### [WHAT THE EXERCISE ASKS]
Filter the records for lines holding the string "wrRxshift".

### [SUPPLIED RECORDS]

-- ==== Sys2Proof/Tests/Slice0.lean ====
section
/-! SUPPORT. Tests of the model: words written out from the spec's encodings, the vectors of 95_test_vectors.md and
the examples of the rules, one step each; then, for each statement with hypotheses, a witness that they can hold. -/

namespace Sys2Proof.Machine.Tests

/-! ### Helpers -/

/-- The next state of an outcome, if there is one. -/
def nextOf (o : Host.Outcome State Fault Refusal) : Option State :=
  match o with
  | .next t => some t
  | _ => none

/-- A view of the next state of one instruction. -/
def view {α : Type} (i : Instr) (s : State) (f : State → α) : Option α := (nextOf (exec i s)).map f

/-- The events of a state. -/
def ev (s : State) : List Event := s.out.events

/-- B0 of 95_test_vectors.md: reset, then BEGIN. -/
def b0 : State := beginOp State.reset

/-- B0 with the receiver's timer and filter registers given. -/
def at' (last prev now : Nat) : State :=
  { b0 with
    lastTick := BitVec.ofNat 15 last, prevSmooth := BitVec.ofNat 16 prev, tcnt := BitVec.ofNat 15 now }

/-- B0 about to sample in a frame state. -/
def sampling (f : FrameState) (low high : Nat) (r : Byte) (ocr : Nat) : State :=
  { b0 with
    frameState := f, lowCount := BitVec.ofNat 16 low, highCount := BitVec.ofNat 16 high, rxShift := r,
    ocr := BitVec.ofNat 15 ocr, sampleEn := true }

/-- B0 transmitting 0x5A, after V-M2's write. -/
def sending : State := startTransmission (frameOf 0x5A#8) 13#4 b0

/-- B0 with one byte stored (V-Q3). -/
def oneByte : State := { b0 with buf := [(0, 0x42#8)], tail := 1#16 }

/-- A full FIFO: HEAD 1, TAIL 0, thirty-one bytes. -/
def fullFifo : State :=
  { b0 with buf := (List.range 32).map (fun k => (k, BitVec.ofNat 8 k)), head := 1#16, tail := 0#16 }

/-! ### Well-formedness -/

/-- The one check: an illegal instruction carries a word that no legal form takes. -/
theorem test_wf_illegal : (Instr.illegal 0x000000#24).wellFormed = false ∧
    (Instr.illegal 0xC0FFFF#24).wellFormed = false ∧ (Instr.illegal 0x100000#24).wellFormed = true := by decide

/-! ### Decoding: the words of 95_test_vectors.md V-E1 to V-E13 and of spec/opcode_table.json -/

theorem test_decode_events : decode 0b00_00_0000_0000000000000000#24 = .tick ∧
    decode 0b01_00_0000_0000000000000000#24 = .edge := by decide

theorem test_decode_reads :
    [0x800000#24, 0x810000#24, 0x820000#24, 0x830000#24, 0x840000#24, 0x850000#24, 0x860000#24, 0x870000#24,
      0x880000#24, 0x890000#24, 0x8A0000#24, 0x8B0000#24, 0x8C0000#24, 0x8D0000#24, 0x8E0000#24,
      0x8F0000#24].map decode =
    [.rdCtrl, .rdStatus, .rdAvail, .rdRxdata, .rdTxdata, .rdTxbit, .rdLowcnt, .rdHighcnt, .rdTcnt, .rdOcr,
      .rdLasttick, .rdPrevsm, .rdRxshift, .rdBwo, .rdReserved14, .rdReserved15] := by decide

theorem test_decode_writes :
    [0xC00001#24, 0xC00003#24, 0xC00000#24, 0xC0FFFE#24, 0xC4005A#24, 0xC4015A#24, 0xC50001#24,
      0xC50002#24].map decode =
    [.wrCtrlBegin 0#15, .wrCtrlBegin 1#15, .wrCtrlEnd 0#15, .wrCtrlEnd 0x7FFF#15, .wrTxdata 0#8 0x5A#8,
      .wrTxdata 1#8 0x5A#8, .wrTxbit 0#15 1#1, .wrTxbit 1#15 0#1] := by decide

theorem test_decode_ignored_writes_low : decode 0xC1FFFF#24 = .wrStatus 0xFFFF#16 ∧
    decode 0xC20001#24 = .wrAvail 1#16 ∧ decode 0xC30002#24 = .wrRxdata 2#16 ∧
    decode 0xC60003#24 = .wrLowcnt 3#16 ∧ decode 0xC70004#24 = .wrHighcnt 4#16 ∧
    decode 0xC80005#24 = .wrTcnt 5#16 := by decide

theorem test_decode_ignored_writes_high : decode 0xC90006#24 = .wrOcr 6#16 ∧
    decode 0xCA0007#24 = .wrLasttick 7#16 ∧ decode 0xCB0008#24 = .wrPrevsm 8#16 ∧
    decode 0xCC0009#24 = .wrRxshift 9#16 ∧ decode 0xCD8000#24 = .wrBwo 0x8000#16 ∧
    decode 0xCEFFFF#24 = .wrReserved14 0xFFFF#16 ∧ decode 0xCF1234#24 = .wrReserved15 0x1234#16 := by
  decide +kernel

theorem test_decode_illegal : decode 0x100000#24 = .illegal 0x100000#24 ∧
    decode 0x200000#24 = .illegal 0x200000#24 ∧ decode 0x300000#24 = .illegal 0x300000#24 ∧
    decode 0x010000#24 = .illegal 0x010000#24 ∧ decode 0x400001#24 = .illegal 0x400001#24 ∧
    decode 0x4F0000#24 = .illegal 0x4F0000#24 ∧ decode 0x80FFFF#24 = .illegal 0x80FFFF#24 := by decide

theorem test_encode : encode (.wrTxdata 0x01#8 0x5A#8) = [0xC4015A#24] ∧ encode (.wrTxbit 1#15 0#1) = [0xC50002#24] ∧
    encode .rdReserved15 = [0x8F0000#24] ∧ encode (.wrCtrlBegin 0#15) = [0xC00001#24] ∧ encode .sample = [] := by
  decide

theorem test_table_word : decodeTableWord 24 0xC4005A = some (.wrTxdata 0#8 0x5A#8) ∧
    decodeTableWord 32 0 = none := by decide

/-- 30_encoding.md R93, for a tone of three ticks and one cycle. -/
theorem test_tone_words : toneWords { Config.reference with lowNom := 3, lowCyc := 1 } false =
    [0x000000#24, 0x400000#24, 0x000000#24, 0x000000#24, 0x000000#24, 0x400000#24, 0x000000#24, 0x000000#24] := by
  decide

/-- V-E14, V-E15 and a line with a comment. -/
theorem test_assembly : assembleLine Config.reference "WR TXDATA, 0x10000".toList = .error .badLiteral ∧
    assembleLine Config.reference "RD FOO".toList = .error .badRegister ∧
    assembleLine Config.reference "TICK 3 ; three".toList = .ok [0x000000#24, 0x000000#24, 0x000000#24] := by
  decide

/-! ### The timer -/

/-- V-T1. -/
theorem test_tick_wraps : view .tick { State.reset with tcnt := 255#15 } (fun t => (t.tcnt, t.ovf, ev t)) =
    some (0#15, true, []) := by decide

/-- V-T3. -/
theorem test_tick_samples : view .tick { b0 with tcnt := 100#15, ocr := 101#15, sampleEn := true }
    (fun t => (t.tcnt, t.ocr, ev t)) = some (101#15, 85#15, [.bitSample .idle false]) := by decide

/-- V-T8: the sample comes before the modulator step. -/
theorem test_tick_order : view .tick { sending with tcnt := 100#15, ocr := 101#15, sampleEn := true } ev =
    some [.bitSample .idle false, .txToggle true] := by decide

/-! ### The classifier -/

/-- V-C2. -/
theorem test_edge_noise : view .edge (at' 100 20 105) (fun t => (ev t, t.lastTick)) =
    some ([.noiseDiscard 5#16], 100#15) := by decide

/-- V-C4. -/
theorem test_edge_wrapped : view .edge { at' 10 20 20 with ovf := true }
    (fun t => (ev t, t.prevSmooth, t.lastTick, t.ovf)) =
    some ([.classMiss 266#16 204#16], 204#16, 20#15, false) := by decide

/-- V-C6: an interval in both bands is High. -/
theorem test_edge_both_bands : view .edge (at' 100 24 124) (fun t => (t.highCount, t.lowCount)) =
    some (24#16, 0#16) := by decide

/-- V-C7. -/
theorem test_edge_start : view .edge { at' 196 29 226 with lowCount := 145#16, rxShift := 0x55#8 }
    (fun t => (t.frameState, t.bwo, t.ocr, t.rxShift, ev t)) =
    some (.start, 226#15, 36#15, 0#8, [.startDetect 174#16]) := by decide

/-- V-C12: LOW_COUNT wraps. -/
theorem test_edge_count_wraps :
    view .edge { at' 100 29 130 with frameState := .data 3, lowCount := 65530#16 } (fun t => t.lowCount) =
    some 23#16 := by decide

/-! ### The frame state machine -/

/-- V-F2: a tie is 0. -/
theorem test_sample_tie : view .sample (sampling .start 100 100 0#8 100)
    (fun t => (t.frameState, t.lowCount, t.highCount, t.ocr)) = some (.data 0, 0#16, 100#16, 84#15) := by decide

/-- V-F3. -/
theorem test_sample_false_start : view .sample (sampling .start 100 200 0#8 100)
    (fun t => (t.frameState, t.sampleEn, t.highCount, ev t)) =
    some (.idle, true, 200#16, [.bitSample .start true, .falseStart]) := by decide

/-- V-F5. -/
theorem test_sample_data : view .sample (sampling (.data 2) 10 230 0x05#8 200)
    (fun t => (t.rxShift, t.frameState, t.highCount, t.lowCount)) =
    some (0x82#8, .data 3, 0#16, 10#16) := by decide

/-- V-F8. -/
theorem test_sample_stop : view .sample (sampling .stop 230 10 0xA5#8 10)
    (fun t => (t.buf, t.tail, t.frameState, t.sampleEn, t.lowCount)) =
    some ([(0, 0xA5#8)], 1#16, .idle, false, 230#16) := by decide

/-! ### The FIFO and the host registers -/

/-- 43_fifo_host.md R180's example. -/
theorem test_push_full : view (.fifoPush 0x44#8)
    { b0 with cfg := { Config.reference with depth := 4 }, tail := 3#16 } (fun t => (t.tail, t.buf, ev t)) =
    some (3#16, [], [.bufferOverrun 0x44#8]) := by decide

/-- R181's example. -/
theorem test_pop_wraps : view .fifoPop
    { b0 with cfg := { Config.reference with depth := 4 }, head := 3#16, tail := 0#16, buf := [(3, 0x33#8)] }
    (fun t => (t.head, t.out.response)) = some (0#16, .popped (some 0x33#8)) := by decide

/-- V-Q3. -/
theorem test_read_rxdata : view .rdRxdata oneByte (fun t => (t.head, t.out.response)) =
    some (1#16, .value 0x0142#16) := by decide

/-- V-Q2. -/
theorem test_read_empty : view .rdRxdata b0 (fun t => (t.head, t.out)) =
    some (0#16, ⟨[.notAvailable], .value 0#16⟩) := by decide

/-- V-Q1. -/
theorem test_read_avail : view .rdAvail { b0 with head := 30#16, tail := 2#16 } (fun t => t.out.response) =
    some (.value 4#16) := by decide

/-- R188's example. -/
theorem test_read_ctrl : view .rdCtrl b0 (fun t => t.out.response) = some (.value 1#16) := by decide

/-- R189's example. -/
theorem test_read_status : view .rdStatus (sampling (.data 3) 0 0 0#8 0) (fun t => t.out.response) =
    some (.value 0x0513#16) := by decide

/-- 10_state.md R57 and R192: the debug window, the write-only registers and the reserved addresses. -/
theorem test_read_window :
    [Instr.rdTxdata, .rdTxbit, .rdLowcnt, .rdHighcnt, .rdTcnt, .rdOcr, .rdLasttick, .rdPrevsm, .rdRxshift,
      .rdBwo, .rdReserved14, .rdReserved15].map (fun i => view i
        { sampling .start 9 8 0x07#8 6 with
          tcnt := 5#15, lastTick := 4#15, prevSmooth := 3#16, bwo := 2#15 } (fun t => t.out.response)) =
    [0#16, 0#16, 9#16, 8#16, 5#16, 6#16, 4#16, 3#16, 7#16, 2#16, 0#16, 0#16].map
      (fun v => some (.value v)) := by decide

/-- V-Q7: ignored writes change nothing. -/
theorem test_ignored_writes :
    ∀ i ∈ [Instr.wrStatus 0xFFFF#16, .wrAvail 1#16, .wrRxdata 1#16, .wrLowcnt 1#16, .wrHighcnt 1#16,
      .wrTcnt 1#16, .wrOcr 1#16, .wrLasttick 1#16, .wrPrevsm 1#16, .wrRxshift 1#16, .wrBwo 1#16,
      .wrReserved14 0xFFFF#16, .wrReserved15 1#16], view i b0 id = some b0 := by decide

/-- R183's example. -/
theorem test_begin : view (.wrCtrlBegin 0#15) { State.reset with tcnt := 20#15 }
    (fun t => (t.en, t.txen, t.lastTick, statusImage t)) = some (true, true, 20#15, 0x0011#16) := by decide

/-- V-Q5, V-Q8. -/
theorem test_end : view (.wrCtrlEnd 0x7FFF#15) b0 (fun t => (t.en, t.txen, statusImage t)) =
    some (false, true, 0x0010#16) := by decide

/-- V-Q10: held while transmitting. -/
theorem test_held : view .rdStatus sending (fun t => t.out.response) = some .held := by decide

/-! ### The modulator -/

/-- V-M1. -/
theorem test_frames : [0x00#8, 0xFF#8, 0x5A#8, 0x01#8, 0xA5#8, 0x80#8].map frameOf =
    [0x1801#13, 0x1BFD#13, 0x1969#13, 0x1C05#13, 0x1A95#13, 0x1E01#13] := by decide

### [SOLUTION]
    decode 0xCC0009#24 = .wrRxshift 9#16 ∧ decode 0xCD8000#24 = .wrBwo 0x8000#16 ∧
      .wrTcnt 1#16, .wrOcr 1#16, .wrLasttick 1#16, .wrPrevsm 1#16, .wrRxshift 1#16, .wrBwo 1#16,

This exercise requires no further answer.